Book Review: Miss Peregrine's Home for Peculiar Children by Ransom Riggs

I absolutely loved this book! Miss Peregrine’s Home for Peculiar Children by Ransom Riggs came highly recommended last year by a woman I used to work with. While perusing my local library’s digital loan library recently, it showed up as available. I jumped on it and began to read it right away, with little knowledge of what it was actually about. After the first chapter, I went back into the library app to put holds on the other three books in the series. I didn’t need to finish this one to know that I’d definitely wanted to read the rest of them. I did read it in about three days, though.

The book starts out with sixteen-year-old Jacob losing his grandfather in a mysterious attack. He saw some kind of monster kill Abe, but no one believes him. Jacob starts to see a shrink and begins to accept that he just had a stress reaction. His therapist encourages him to visit the island where his grandfather lived while hiding from Nazis. Jacob convinces his father to go to the small island south of Wales for a few weeks.

While exploring the uninhabited, far side of the island, Jacob finds the ruins of his grandfather’s childhood home. It’s clear that no one has lived there for a very long time and it was likely destroyed during WWII. After he breaks open a trunk of old photos, he sees some of the children from the photos watching him from higher floors in the house. They run away, he chases them, and winds up following them into an ancient burial cairn in a swamp. But when he gets to the back of the chamber, no one is there. He exits to find that the weather and even the time of day seems to have changed. 

Upon returning to the town, he notices there are no generators providing electricity. There are horses, not cars. People’s clothes are different. He eventually comes to realize that he’s somehow time traveled back to the 1940’s. Jacob makes nice with the children he’d seen before and meets Miss Peregrine for the first time. She accepts Jacob and welcomes him to stay with them.

He knows he can’t stay, though. He can’t spend the rest of his life, trapped in a time loop, his age frozen, forever living the same day over and over again. He can’t just abandon his family like that. He promises to keep visiting for as long as he remains on the island with his father.

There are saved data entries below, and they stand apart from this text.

-- ==== Sys2Proof/Certificates/Slice0/Obligations.lean ====
section
/-! DEFINITION. The statements about the model, one `def Obligations.<Name> : Prop` each. -/

open Sys2Proof Sys2Proof.Machine Sys2Proof.Claims

/-! ## The queue, test mode, reset -/

/-- A step takes the command at the front of the queue and is that command's meaning on the queue's rest. On an empty
queue the block idles, which is the model's choice (log entry 5). -/
def Obligations.StepRunsFront : Prop :=
  (∀ (c : Instr) (rest : List Instr) (s : State),
    step { s with pending := c :: rest } = exec c { s with pending := rest }) ∧
  (∀ s : State, s.pending = [] → step s = .next s)

/-- Every command but those of the meter island answers, outside test mode, a next state that differs in the block
alone: the meter island and the queue are as before (R415, R416). With test_mode high every one of them stops: R60 says
only that the block's behaviour is undefined there, and the stop is the model's choice (log entry 12). -/
def Obligations.BlockCommandOutcome : Prop :=
  ∀ (c : Instr) (s : State), ofIsland c = false →
    (s.blk.testMode = false → ∃ b : Block, exec c s = .next { s with blk := b }) ∧
    (s.blk.testMode = true → exec c s = .fault .testModeHigh)

/-- What each command of the meter island can change (R415, R416, R419): it answers a next state in every state. A strobe
command without its strobe at the head of the channel changes nothing; with it, it takes that strobe off the channel and
changes the island's counters alone, neither key nor calibration nor record. The pins, the seal key and the records change
of the block only pgMtr, testMode, the mirror, the port outputs and GLB's interrupt, and of the island what each names. The
channels, and that a strobe command without its strobe does nothing, are the model's choice (log entries 69 and 6). -/
def Obligations.IslandCommandFrames : Prop :=
  ∀ s : State,
    (∀ (c : Instr) (k : Nat) (f : Strobe → Bool), islandStrobe c = some (k, f) →
      (takeStrobe k f s.blk.strobes = none → exec c s = .next s) ∧
      (∀ e l, takeStrobe k f s.blk.strobes = some (e, l) → ∃ j : Island, Meters c s l j ∧ j = { s.isl with
        tens := j.tens, ovhNj := j.ovhNj, steps := j.steps, strobeErr := j.strobeErr, monTrips := j.monTrips
        holds := j.holds, rowTab := j.rowTab, count := j.count, period := j.period, countNew := j.countNew
        triggers := j.triggers, preseal := j.preseal, resetSeen := j.resetSeen, faultSeen := j.faultSeen })) ∧
    (∃ t : State, exec .pgMtrFall s = .next t ∧ t = { s with
      isl := t.isl
      blk := { s.blk with
        strobes := t.blk.strobes, mirror := t.blk.mirror, pwr := { s.blk.pwr with pgMtr := false }
        reg := { s.blk.reg with irq := t.blk.reg.irq } } }) ∧
    (∃ t : State, exec .pgMtrRise s = .next t ∧ t = { s with
      isl := t.isl
      blk := { s.blk with mirror := t.blk.mirror, pwr := { s.blk.pwr with pgMtr := true } } }) ∧
    (∃ t : State, exec .testModeRise s = .next t ∧ t = { s with
      isl := { s.isl with
        sk := t.isl.sk, key := t.isl.key, load := t.isl.load, calDigest := t.isl.calDigest, sending := t.isl.sending }
      blk := { s.blk with
        testMode := true, mirror := { s.blk.mirror with sk := t.blk.mirror.sk, live := t.blk.mirror.live } } }) ∧
    (∀ (b : Byte) (last : Bool), ∃ t : State, exec (.sealKeyByte b last) s = .next t ∧ t = { s with
      isl := { s.isl with
        sk := t.isl.sk, wasSealed := t.isl.wasSealed, key := t.isl.key, load := t.isl.load, cal := t.isl.cal
        calDigest := t.isl.calDigest }
      blk := { s.blk with mirror := { s.blk.mirror with sk := t.blk.mirror.sk, live := t.blk.mirror.live } } }) ∧
    (∃ t : State, exec .recMaxExpiry s = .next t ∧ t = { s with
      isl := { s.isl with triggers := t.isl.triggers } }) ∧
    (∃ t : State, exec .cairnRecord s = .next t ∧ t = { s with
      isl := { s.isl with
        sending := t.isl.sending, seq := t.isl.seq, prevPeriod := t.isl.prevPeriod, countNew := t.isl.countNew
        triggers := t.isl.triggers, resetSeen := t.isl.resetSeen, faultSeen := t.isl.faultSeen, snap := t.isl.snap } }) ∧
    (∃ t : State, exec .cairnRecordEnd s = .next t ∧ t = { s with
      isl := { s.isl with sending := none }
      blk := { s.blk with out := t.blk.out, mirror := { t.blk.mirror with sk := s.blk.mirror.sk, live := s.blk.mirror.live } } })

Then, of course, drama ensues. That horrible monster that Jacob saw kill his grandpa? Yeah…turns out that is Jacob’s peculiarity. It was also his grandpa’s. No one else can see these monsters, who strive to eat peculiar children. All of these children, who’ve been frozen in time since the ‘40’s, have something “peculiar” about them—some strange supernatural talent. One girl can make fire, one can fly, one can make things grow, there’s a boy who can control bees, and even a boy who dreams the future, among others. Miss Peregrine, of course, can become a bird and she controls time. It is she who created and maintains the time loop that is trapped in the 1940’s.

The monsters only Jacob can see—called hollows—attack Jacob in present-day. He has no choice but to go back to the past. A hasty goodbye leaves his father confused and terrified, doubting his own sanity now right alongside his son’s.

This novel was an absolute thrill ride. I couldn’t put it down and every time I did, I couldn’t wait to pick it up again. I really loved it and plan on reading it again someday. The descriptions of the settings were detailed and really helped me picture the places where the action was happening. The action was also well painted with words. I liked how the author stayed true to perspective and did not reveal things that would not be known. The pictures throughout the book were a fabulous bonus to a wonderful, exciting, and intriguing story.